Donald looked over and said, "Miss Kaye? (yes, he does sometimes really call me Miss Kaye), what's wrong?"
And I sobbed, "nothing."
This is when husbands have, I think, a hard time deciding whether to laugh, or roll their eyes, or pat you on the leg a little while muttering those little nothings meant to be soothing, or say, as Donald did, "Nothing. Really? Nothing. Well, okay then."
Knowing full well that I would spit it out.
And, so I did.
And he listened.
And then he said, "I don't understand why you can't call yourself a writer. This is the first I've heard of this. I tell people you're a writer. Why can't you tell them you're a writer?"
More tears.
"I don't know," I wailed.
And, of course, I do know.
Sorta. Even though it sounds silly. Especially in this day and time, I think.
And.
It's very hard to admit.
But, I did. Finally. For the first time, maybe.

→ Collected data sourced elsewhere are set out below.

/-- R338: the start-up scan ends. -/
def execCrockScanEnd (mramFail : Bool) (s : State) : Host.Outcome State Fault Refusal := .next (scanEnd mramFail s)

/-- R310, R311: the message at the head of the EMCY queue is sent; a drop notice takes the place it frees. -/
def execEmcySend (s : State) : Host.Outcome State Fault Refusal :=
  .next (if s.can.nmt = .stopped ∨ s.can.nmt = .initialising ∨ busDriven s = false then s
    else match s.can.emcy with
      | [] => emcyDropNotice s
      | m :: rest =>
        emcyDropNotice { s with can := { s.can with
          emcy := rest, emcySent := sat32 (s.can.emcySent + 1)
          out := [{ id := BitVec.ofNat 11 (0x080 + s.can.node.toNat)
                    data := leBytes 2 m.code.toNat ++ [m.err, m.mask] ++ leBytes 4 m.info.toNat }] } })

end Sys2Proof.Machine
end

I told Donald that it comes from all the years of self-published writers being the red-headed step children of the writing community.
And we talked about this.
But then, bless his ever-lovin' sweet soul, he took the time to remind me that my "Whimsey" had gotten some awfully nice reviews. Reviews from people who did not know me from Adam's house cat and did not know I don't (can't) call myself a writer.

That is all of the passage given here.